Parshas Nitzavim: We Are All Responsible for Each Other

This weekend was the Festival of the Winds at Bondi Beach in Sydney, Australia.  We’re living nearby so it’s usually really exciting when these events happen because I can just walk down to the beach and I don’t have to fight for parking.  But this weekend I saw the opposite side of this coin: I had to go out in the morning and when I returned in the afternoon, I couldn’t find anywhere to park the car.  I finally got a spot, which was so small that I could barely fit the car in and I even had to get help parking it.
Later, I made a comment to a friend who was with me that I had no idea how I would get my car back out unless the car that was parked (illegally) behind me moved.  She asked how the other cars parked on the street would get out and I replied that this wasn’t my concern – they would have to figure it out themselves!
Wait – what?
I guess this is a good opportunity to practice for Yom Kippur, when we make public confessions.  I have to confess to making this flippant response that, unfortunately, seems to be the predominant attitude our “me-me-me” self-centered society.  But the Torah teaches us that this is really the wrong attitude. This is not a Jewish attitude!
This week’s parsha starts out saying “You are standing firmly today, all of you together, before G-d, your G-d – the heads of your tribes, your elders, your police officers (standing in front of) every Jewish person: your young children, your women, and the convers within your camp (who were assigned positions ranging) from your woodcutters to your water-drawers – in order to bring you into the covenant of G-d, your G-d, and His oath, which G-d, your G-d, is making with you today.”  Why does it go to the trouble of saying “all of you together” when it is then going on to list “every Jewish person?”  The Torah doesn’t waste words.
It’s coming to teach us that we are all standing together.
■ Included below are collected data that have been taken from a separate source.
-- ==== Sys2Proof/Laws/Payload.lean ====
section
/-! SUPPORT. What the loop over the groups decodes (R163, R164), and the sum of bytes. -/

namespace Sys2Proof.Machine

/-! ### The group rules write their own fields only -/

@[simp] theorem decodeGroup_tag (g : Group) (body : List Byte) (c : Nat) (rec : Sample) :
    (decodeGroup g body c rec).tag = rec.tag := by cases g <;> rfl

@[simp] theorem decodeGroup_ts (g : Group) (body : List Byte) (c : Nat) (rec : Sample) :
    (decodeGroup g body c rec).ts = rec.ts := by cases g <;> rfl

@[simp] theorem decodeGroup_present (g : Group) (body : List Byte) (c : Nat) (rec : Sample) :
    (decodeGroup g body c rec).present = rec.present := by cases g <;> rfl

@[simp] theorem markPresent_tag (g : Group) (rec : Sample) : (markPresent g rec).tag = rec.tag := rfl

@[simp] theorem markPresent_ts (g : Group) (rec : Sample) : (markPresent g rec).ts = rec.ts := rfl

/-! ### The loop -/

/-- Where group `g` begins when the groups `gs` are taken from cursor `c`. -/
def startFrom (tag : BitVec 16) (gs : List Group) (c : Nat) (g : Group) : Nat :=
  c + (((gs.takeWhile (· ≠ g)).filter (Group.selected tag)).map Group.width).sum

/-- Group `g` is selected and fits when the groups `gs` are taken from cursor `c` of a body of `n` bytes. -/
def fitsFrom (tag : BitVec 16) (n : Nat) (gs : List Group) (c : Nat) (g : Group) : Bool :=
  g.selected tag && decide (startFrom tag gs c g + g.width ≤ n)

theorem startFrom_self (tag : BitVec 16) (g : Group) (gs : List Group) (c : Nat) : startFrom tag (g :: gs) c g = c := by
  simp [startFrom]

theorem startFrom_cons {tag : BitVec 16} {g h : Group} (gs : List Group) (c : Nat) (hne : h ≠ g) :
    startFrom tag (g :: gs) c h = startFrom tag gs (if g.selected tag then c + g.width else c) h := by
  have : decide (g ≠ h) = true := by simpa using hne.symm
  by_cases hs : g.selected tag <;> simp [startFrom, hs, hne.symm, Nat.add_assoc]

theorem le_startFrom (tag : BitVec 16) (gs : List Group) (c : Nat) (g : Group) : c ≤ startFrom tag gs c g :=
  Nat.le_add_right _ _

/-- The loop decodes exactly the selected groups that fit, each at its place, and is cut short at the first selected group
that does not fit. -/
theorem decodeGroups_eq (body : List Byte) (gs : List Group) (hd : gs.Nodup) (c : Nat) (rec : Sample) :
    decodeGroups body gs c rec =
      ((gs.filter (fitsFrom rec.tag body.length gs c)).foldl
          (fun r g => markPresent g (decodeGroup g body (startFrom rec.tag gs c g) r)) rec,
       (gs.find? fun g => g.selected rec.tag && !fitsFrom rec.tag body.length gs c g).map
          fun g => (g, startFrom rec.tag gs c g)) := by
  induction gs generalizing c rec with
  | nil => rfl
  | cons g gs ih =>
    obtain ⟨hg, hd⟩ := List.nodup_cons.mp hd
    have hne : ∀ h ∈ gs, h ≠ g := fun h hh e => hg (e ▸ hh)
    have hst : ∀ h ∈ gs, startFrom rec.tag (g :: gs) c h =
        startFrom rec.tag gs (if g.selected rec.tag then c + g.width else c) h :=
      fun h hh => startFrom_cons gs c (hne h hh)
    have hfit : ∀ h ∈ gs, fitsFrom rec.tag body.length (g :: gs) c h =
        fitsFrom rec.tag body.length gs (if g.selected rec.tag then c + g.width else c) h := by
      intro h hh
      simp [fitsFrom, hst h hh]
    have hself : fitsFrom rec.tag body.length (g :: gs) c g =
        (g.selected rec.tag && decide (c + g.width ≤ body.length)) := by
      simp [fitsFrom, startFrom_self]
    have hfold : ∀ (c' : Nat) (l : List Group) (r : Sample), (∀ h ∈ l, startFrom rec.tag (g :: gs) c h = startFrom rec.tag gs c' h) →
        l.foldl (fun r g' => markPresent g' (decodeGroup g' body (startFrom rec.tag (g :: gs) c g') r)) r =
        l.foldl (fun r g' => markPresent g' (decodeGroup g' body (startFrom rec.tag gs c' g') r)) r := by
      intro c' l
      induction l with
      | nil => intros; rfl
      | cons a l ihl =>
        intro r hl
        simp only [List.foldl_cons]
        rw [hl a List.mem_cons_self]
        exact ihl _ fun h hh => hl h (List.mem_cons_of_mem _ hh)
    have hfind : ∀ (c' : Nat) (l : List Group),
        (∀ h ∈ l, startFrom rec.tag (g :: gs) c h = startFrom rec.tag gs c' h) →
        (∀ h ∈ l, fitsFrom rec.tag body.length (g :: gs) c h = fitsFrom rec.tag body.length gs c' h) →
        (l.find? fun g' => g'.selected rec.tag && !fitsFrom rec.tag body.length (g :: gs) c g').map
            (fun g' => (g', startFrom rec.tag (g :: gs) c g')) =
        (l.find? fun g' => g'.selected rec.tag && !fitsFrom rec.tag body.length gs c' g').map
            fun g' => (g', startFrom rec.tag gs c' g') := by
      intro c' l
      induction l with
      | nil => intros; rfl
      | cons a l ihl =>
        intro h1 h2
        have ih' := ihl (fun h hh => h1 h (List.mem_cons_of_mem _ hh)) (fun h hh => h2 h (List.mem_cons_of_mem _ hh))
        simp only [List.find?_cons, h2 a List.mem_cons_self]
        split
        · simp [h1 a List.mem_cons_self]
        · exact ih'
    by_cases hs : g.selected rec.tag
    · simp only [hs, if_true] at hst hfit
      by_cases hl : body.length < c + g.width
      · have hnone : gs.filter (fitsFrom rec.tag body.length (g :: gs) c) = [] := by
          rw [List.filter_eq_nil_iff]
          intro h hh
          have := le_startFrom rec.tag gs (c + g.width) h
          rw [hfit h hh, fitsFrom]
          simp only [Bool.and_eq_true, decide_eq_true_eq, not_and]
          omega
        simp [decodeGroups, hs, hl, hself, hnone, startFrom_self,
          Nat.not_le_of_lt hl]
      · have hle : c + g.width ≤ body.length := Nat.le_of_not_lt hl
        rw [decodeGroups, if_pos hs, if_neg hl, ih hd]
        simp only [decodeGroup_tag, markPresent_tag, List.filter_cons, List.find?_cons, hself, hs, hle, decide_true,
          Bool.and_self, if_true, List.foldl_cons, startFrom_self, Bool.not_true, Bool.and_false]
        rw [List.filter_congr hfit, hfind _ gs hst hfit,
          hfold (c + g.width) _ _ fun h hh => hst h (List.mem_of_mem_filter hh)]
    · simp only [hs, if_false, Bool.false_eq_true] at hst hfit
      rw [decodeGroups, if_neg hs, ih hd]
      simp only [List.filter_cons, List.find?_cons, hself, hs, Bool.false_and, if_false, Bool.false_eq_true]
      rw [List.filter_congr hfit, hfind _ gs hst hfit,
        hfold c _ _ fun h hh => hst h (List.mem_of_mem_filter hh)]

/-! ### The sum of bytes -/

@[simp] theorem byteSum_nil : byteSum [] = 0 := rfl

@[simp] theorem byteSum_cons (b : Byte) (bs : List Byte) : byteSum (b :: bs) = b + byteSum bs := rfl

theorem byteSum_append (xs ys : List Byte) : byteSum (xs ++ ys) = byteSum xs + byteSum ys := by
  induction xs with
  | nil => simp
  | cons x xs ih => simp [ih, BitVec.add_assoc]

end Sys2Proof.Machine
end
As Jews, we are all responsible for one another.  It’s an awesome responsibility.  If you have a friend who is not keeping to the Torah, you are responsible for helping them get back on the path.  It doesn’t matter how near or how far, we are all responsible for one another.
This is really the correct attitude to have.  Think of how nice it is when someone does something incredibly considerate for you.  When your hands are full and someone rushes ahead to get the door for you, or when someone gives up a great parking space for you because they see you have a baby.  When someone knows you’ve had a rough week and shows up with dinner so you don’t have to cook, or when someone makes a full pot of coffee for the whole office instead of just making one cup.  Think of how beautiful the world would be if we always took others into account.
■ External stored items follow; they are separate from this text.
/-- The sum with one byte replaced differs by the difference of the two bytes. -/
theorem byteSum_set {b : List Byte} {i : Nat} (hi : i < b.length) (v : Byte) :
    byteSum (b.set i v) + byteAt b i = byteSum b + v := by
  induction b generalizing i with
  | nil => exact absurd hi (Nat.not_lt_zero i)
  | cons c b ih =>
    cases i with
    | zero =>
      simp only [List.set_cons_zero, byteSum_cons, byteAt, List.getD_cons_zero]
      ac_rfl
    | succ i =>
      have h := ih (Nat.lt_of_succ_lt_succ hi)
      simp only [byteAt, List.set_cons_succ, byteSum_cons, List.getD_cons_succ] at h ⊢
      rw [BitVec.add_assoc, h, BitVec.add_assoc]

namespace OneBitError

variable {a c' : Byte} {b b' : List Byte}

theorem length_eq (h : OneBitError a b b' c') : b'.length = b.length := by
  rcases h with ⟨i, k, -, -, rfl, -⟩ | ⟨k, -, rfl, -⟩
  · exact List.length_set
  · rfl

/-- The checksum byte is not that of the body received. -/
theorem checksum_ne (h : OneBitError a b b' c') : c' ≠ checksum a b' := by
  have hlen : lenByte b' = lenByte b := by rw [lenByte, lenByte, h.length_eq]
  rcases h with ⟨i, k, hi, hk, rfl, rfl⟩ | ⟨k, hk, rfl, rfl⟩
  · intro hsum
    simp only [checksum, byteSum_cons, hlen, BitVec.add_right_inj] at hsum
    have hset := byteSum_set hi (flipBit (byteAt b i) k)
    rw [← hsum, BitVec.add_right_inj] at hset
    exact flipBit_ne _ hk hset.symm
  · exact flipBit_ne _ hk

end OneBitError

/-- A frame whose checksum byte is not the sum of its bytes gives CHECKSUM_MISMATCH, and its END_MARKER is skipped
(R129, R121b). -/
theorem feed_wrong_checksum {a c : Byte} {b : List Byte} {s : State} (hs : s.state = .awaitStart)
    (ha : a ≠ Config.broadcast) (hne : b ≠ []) (hmax : b.length ≤ Config.maxBody) (hc : c ≠ checksum a b) :
    ∃ t, feedBytes ((Config.startMarker :: a :: lenByte b :: b) ++ [c, Config.endMarker]) s = .next t ∧
      t.state = .awaitStart ∧ Emitted s t [.diag .checksumMismatch [checksum a b, c]] := by
  obtain ⟨t, hframe, hatt⟩ := feed_frame_to_checksum hs ha hne hmax
  have hsum : t.sum = checksum a b := hatt.sum
  obtain ⟨u, hu, ⟨hstate, -⟩, hout⟩ := (checksumByteMustEqualSum c t hatt.state).2 (hsum ▸ hc)
  refine ⟨u, ?_, hstate, ?_⟩
  · rw [feedBytes_append_of_next hframe, feedBytes_cons_of_next hu]
    exact feedBytes_skip hstate (by decide)
  · rw [Emitted, ← hatt.out, ← hsum]
    exact hout

/-- Settles O21: the flipped bit leaves the length and changes the sum or the checksum byte, so the two differ. -/
theorem singleBitErrorIsRejected : Obligations.SingleBitErrorIsRejected := by
  unfold Obligations.SingleBitErrorIsRejected
  intro a c' b b' s hs ha hpos hmax herr
  have hlen := herr.length_eq
  have hne : b' ≠ [] := List.ne_nil_of_length_pos (hlen ▸ hpos)
  rw [lenByte, ← hlen]
  exact feed_wrong_checksum hs ha hne (hlen.trans_le hmax) herr.checksum_ne

end Sys2Proof
end

section
/-! SUPPORT. The PayloadDecoder (41_payload_decoder.md): what a 0x11 body decodes to, field by field (R160 to R178), the raw
and the physical values (R165, R166), with the obligations O41 to O51. -/

namespace Sys2Proof.Machine

/-! ### Little-endian bytes as bit vectors (R9, R165, R168) -/

theorem toNat_append_byte {n : Nat} (hi : BitVec n) (lo : Byte) : (hi ++ lo).toNat = 256 * hi.toNat + lo.toNat := by
  rw [BitVec.toNat_append, ← Nat.shiftLeft_add_eq_or_of_lt lo.isLt, Nat.shiftLeft_eq, Nat.mul_comm]

theorem le16_eq_toNat (b0 b1 : Byte) : le16 b0 b1 = (b1 ++ b0 : BitVec 16).toNat := by
  rw [toNat_append_byte, le16]
  omega

theorem le24_eq_toNat (b0 b1 b2 : Byte) : le24 b0 b1 b2 = (b2 ++ b1 ++ b0 : BitVec 24).toNat := by
  rw [toNat_append_byte, toNat_append_byte, le24]
  omega

theorem le32_eq_toNat (b0 b1 b2 b3 : Byte) : le32 b0 b1 b2 b3 = (b3 ++ b2 ++ b1 ++ b0 : BitVec 32).toNat := by
  rw [toNat_append_byte, toNat_append_byte, toNat_append_byte, le32]
  omega

/-- `sext_N` of an N-bit value is its signed reading. -/
theorem sext_toNat {n : Nat} (x : BitVec n) : sext n x.toNat = x.toInt := by
  rw [sext, BitVec.toInt_eq_msb_cond, BitVec.msb_eq_getLsbD_last, BitVec.testBit_toNat, Nat.cast_pow, Nat.cast_ofNat]

theorem i16At_eq_toInt (body : List Byte) (p : Nat) :
    i16At body p = (byteAt body (p + 1) ++ byteAt body p : BitVec 16).toInt := by
  rw [i16At, le16_eq_toNat, sext_toNat]

theorem i24At_eq_toInt (body : List Byte) (p : Nat) :
    i24At body p = (byteAt body (p + 2) ++ byteAt body (p + 1) ++ byteAt body p : BitVec 24).toInt := by
  rw [i24At, le24_eq_toNat, sext_toNat]

theorem tagOf_cons (c g0 g1 : Byte) (more : List Byte) : tagOf (c :: g0 :: g1 :: more) = g1 ++ g0 := by
  change BitVec.ofNat 16 (le16 g0 g1) = g1 ++ g0
  rw [le16_eq_toNat, BitVec.ofNat_toNat, BitVec.setWidth_eq]

theorem tsOf_cons (c g0 g1 t0 t1 t2 t3 : Byte) (more : List Byte) :
    tsOf (c :: g0 :: g1 :: t0 :: t1 :: t2 :: t3 :: more) = t3 ++ t2 ++ t1 ++ t0 := by
  change BitVec.ofNat 32 (le32 t0 t1 t2 t3) = t3 ++ t2 ++ t1 ++ t0
  rw [le32_eq_toNat, BitVec.ofNat_toNat, BitVec.setWidth_eq]

/-- Settles O50: each field is `sext` of bytes that stand side by side in one bit vector. -/
theorem rawFieldsAreTwosComplement : Obligations.RawFieldsAreTwosComplement := by
  unfold Obligations.RawFieldsAreTwosComplement
  intro body p
  refine ⟨i16At_eq_toInt body p, i24At_eq_toInt body p, ?_⟩
  rw [i16At_eq_toInt, i24At_eq_toInt]
  exact ⟨BitVec.le_toInt _, Int.le_of_lt_add_one BitVec.toInt_lt,
    BitVec.le_toInt _, Int.le_of_lt_add_one BitVec.toInt_lt⟩

/-! ### Physical values: finite and signed (R166) -/

theorem or_signBit_toNat {m : F32} (hm : m.toNat < 2 ^ 31) : (m ||| 0x80000000).toNat = 2 ^ 31 + m.toNat := by
  rw [BitVec.toNat_or, Nat.or_comm]
  exact (Nat.shiftLeft_add_eq_or_of_lt hm 1).symm

/-- A physical value is the rounded magnitude, with the sign bit for a negative raw value. -/
theorem phys_toNat (raw : Int) (s : F32) :
    (phys raw s).toNat = (if raw < 0 then 2 ^ 31 else 0) + (rne32 (raw.natAbs * magnitude149 s) (2 ^ 149)).toNat := by
  simp only [phys]
  split
  · exact or_signBit_toNat (rne32_toNat_lt ..)
  · exact (Nat.zero_add _).symm

theorem roundUnit_le {P : Nat} (hP : P < 2 ^ 272) : roundUnit P ≤ 248 := by
  rcases eq_or_ne P 0 with rfl | hne
  · decide
  · have hlog := (Nat.log2_lt hne).mpr hP
    unfold roundUnit
    omega

/-- What stays below 2^123 rounds to a finite pattern. -/
theorem rne32_finite {P : Nat} (hP : P < 2 ^ 272) : (rne32 P (2 ^ 149)).toNat < 0x7F800000 := by
  have hsig := roundSignificand_le P
  have hunit := roundUnit_le hP
  rw [rne32_toNat hP]
  omega

/-- Nothing but 0 rounds to 0: where the unit is 2^-149, nothing is rounded, and above it the significand is full. -/
theorem rne32_eq_zero_iff {P : Nat} (hP : P < 2 ^ 272) : (rne32 P (2 ^ 149)).toNat = 0 ↔ P = 0 := by
  rw [rne32_toNat hP]
  constructor
  · intro hzero
    have hunit : roundUnit P = 0 := by omega
    have hfloor := div_le_roundHalfEven P (2 ^ roundUnit P)
    rw [← roundSignificand, hunit, pow_zero, Nat.div_one] at hfloor
    omega
  · rintro rfl
    decide

theorem scale_magnitude_pos (k : Config.Scale) : 0 < magnitude149 k.bits := by
  have hbits : k.bits.toNat = k.val + 1 := by
    simp only [Config.Scale.bits, BitVec.toNat_ofNat]
    omega
  rw [magnitude149_eq_patternValue (by omega)]
  exact (Nat.zero_le _).trans_lt (patternValue_strictMono (by omega : 0 < k.bits.toNat))

/-- Settles O51: the magnitude is finite, 0 for a zero product only, and the sign stands above it. -/
theorem physIsFiniteAndSigned : Obligations.PhysIsFiniteAndSigned := by
  unfold Obligations.PhysIsFiniteAndSigned
  intro raw k hraw
  have hP := product_lt k hraw
  have hphys := phys_toNat raw k.bits
  have hfin := rne32_finite hP
  have hzero : (rne32 (raw.natAbs * magnitude149 k.bits) (2 ^ 149)).toNat = 0 ↔ raw = 0 := by
    rw [rne32_eq_zero_iff hP, Nat.mul_eq_zero, Int.natAbs_eq_zero, or_iff_left (scale_magnitude_pos k).ne']
  refine ⟨fun hexp => ?_, ?_, ?_⟩
  · have hexp : (phys raw k.bits).toNat / 2 ^ 23 % 2 ^ 8 = 255 := by
      rw [← Nat.shiftRight_eq_div_pow, ← BitVec.extractLsb'_toNat, hexp]
      rfl
    split at hphys <;> omega
  · rw [BitVec.msb_eq_decide, decide_eq_decide]
    split at hphys <;> omega
  · have hpattern : phys raw k.bits = 0 ↔ (phys raw k.bits).toNat = 0 := BitVec.toNat_inj.symm
    rw [hpattern]
    split at hphys <;> omega

/-! ### The groups -/

theorem Group.mem_order (g : Group) : g ∈ Group.order := by cases g <;> decide

theorem Group.nodup_order : Group.order.Nodup := by decide

theorem Group.getElem_order_index (g : Group) : ∃ h : g.index < Group.order.length, Group.order[g.index] = g := by
  cases g <;> exact ⟨by decide, rfl⟩

theorem Group.index_injective {g h : Group} (heq : g.index = h.index) : g = h := by
  obtain ⟨_, hg⟩ := Group.getElem_order_index g
  obtain ⟨_, hh⟩ := Group.getElem_order_index h
  rw [← hg, ← hh]
  simp only [heq]

theorem Group.index_lt (g : Group) : g.index < 7 := (Group.getElem_order_index g).1

/-- Every one of the low seven tag bits selects a group. -/
theorem Group.exists_index_eq {i : Nat} (hi : i < 7) : ∃ g : Group, g.index = i := by
  refine ⟨Group.order[i], ?_⟩
  decide +revert

/-! ### The record of a report, field by field (R167 to R177) -/

/-- The record before the first group (R167, R168). -/
def headerOf (body : List Byte) : Sample := { Sample.default with tag := tagOf body, ts := tsOf body }

/-- Group `g` is decoded at its place in the body and marked present (R163, R170). -/
def placeGroup (body : List Byte) (rec : Sample) (g : Group) : Sample :=
  markPresent g (decodeGroup g body (groupStart (tagOf body) g) rec)

/-- The model's loop decodes the groups that are selected and fit, each at its place. -/
theorem decodeReport_fst (body : List Byte) :
    (decodeReport body).1 =
      (Group.order.filter (groupFits (tagOf body) body.length)).foldl (placeGroup body) (headerOf body) :=
  congrArg Prod.fst (decodeGroups_eq body Group.order Group.nodup_order Config.reportPrefix (headerOf body))

/-- The model's loop is cut short at the first group that is selected and does not fit, at its place. -/
theorem decodeReport_snd (body : List Byte) :
    (decodeReport body).2 =
      (Group.order.find? fun g => g.selected (tagOf body) && !groupFits (tagOf body) body.length g).map
        fun g => (g, groupStart (tagOf body) g) :=
  congrArg Prod.snd (decodeGroups_eq body Group.order Group.nodup_order Config.reportPrefix (headerOf body))

/-- What no group writes is as before. -/
theorem foldl_placeGroup_of_kept {α : Type} {f : Sample → α} {body : List Byte}
    (hkeep : ∀ g rec, f (placeGroup body rec g) = f rec) (gs : List Group) (rec : Sample) :
    f (gs.foldl (placeGroup body) rec) = f rec := by
  induction gs generalizing rec with
  | nil => rfl
  | cons g gs ih => rw [List.foldl_cons, ih, hkeep]

/-- `f` is written by group `g` alone, which writes `v` to it. -/
def WrittenBy {α : Type} (f : Sample → α) (g : Group) (body : List Byte) (v : α) : Prop :=
  ∀ h rec, f (placeGroup body rec h) = if h = g then v else f rec

namespace WrittenBy

variable {α : Type} {f : Sample → α} {g : Group} {body : List Byte} {v : α}

theorem foldl_placeGroup (hw : WrittenBy f g body v) (gs : List Group) (rec : Sample) :
    f (gs.foldl (placeGroup body) rec) = if g ∈ gs then v else f rec := by
  induction gs using List.reverseRecOn with
  | nil => rfl
  | append_singleton gs h ih =>
    rw [List.foldl_concat, hw, ih]
    rcases eq_or_ne h g with rfl | hne
    · simp
    · simp [hne, hne.symm]

/-- A group's field holds what the group writes if the group is selected and fits, and its default if not (R164, R167). -/
theorem decodeReport_eq (hw : WrittenBy f g body v) :
    f (decodeReport body).1 = if groupFits (tagOf body) body.length g = true then v else f (headerOf body) := by
  simp only [decodeReport_fst, hw.foldl_placeGroup, List.mem_filter, Group.mem_order, true_and]

end WrittenBy

theorem decodeReport_tag (body : List Byte) : (decodeReport body).1.tag = tagOf body := by
  rw [decodeReport_fst]
  exact foldl_placeGroup_of_kept (f := Sample.tag) (fun g _ => decodeGroup_tag g ..) _ _

theorem decodeReport_ts (body : List Byte) : (decodeReport body).1.ts = tsOf body := by
  rw [decodeReport_fst]
  exact foldl_placeGroup_of_kept (f := Sample.ts) (fun g _ => decodeGroup_ts g ..) _ _

theorem markPresent_getLsbD (g h : Group) (rec : Sample) :
    (markPresent h rec).present.getLsbD g.index = (rec.present.getLsbD g.index || decide (h = g)) := by
  have hbit : decide (h.index = g.index) = decide (h = g) := decide_eq_decide.mpr ⟨Group.index_injective, congrArg _⟩
  simp only [markPresent, BitVec.getLsbD_or, BitVec.getLsbD_ofNat, Nat.testBit_two_pow, hbit, Group.index_lt, decide_true,
    Bool.true_and]

/-- R170: a group's bit is in `present` exactly when the group is selected and fits. -/
theorem decodeReport_present (body : List Byte) (g : Group) :
    (decodeReport body).1.present.getLsbD g.index = groupFits (tagOf body) body.length g := by
  have hw : WrittenBy (fun rec => rec.present.getLsbD g.index) g body true := by
    intro h rec
    simp only [placeGroup, markPresent_getLsbD, decodeGroup_present]
    by_cases hh : h = g <;> simp [hh]
  simpa [headerOf, Sample.default] using hw.decodeReport_eq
This is what the Torah asks of us.  To do the right thing not just when it is good for yourself, but simply when it is the right thing to do, because it benefits the entire Jewish people.
And think of how good it will feel, knowing you’re doing something good for all of klal Yisroel. Even if you are just doing a “little” mitzvah, one that doesn’t seem to make a big difference, you can know that it really does make a big difference.  Because it helps all of the Jewish people.
And in these times, right before we are judged and sealed, we all need whatever help we can get.
Shana tova and Shabbat shalom!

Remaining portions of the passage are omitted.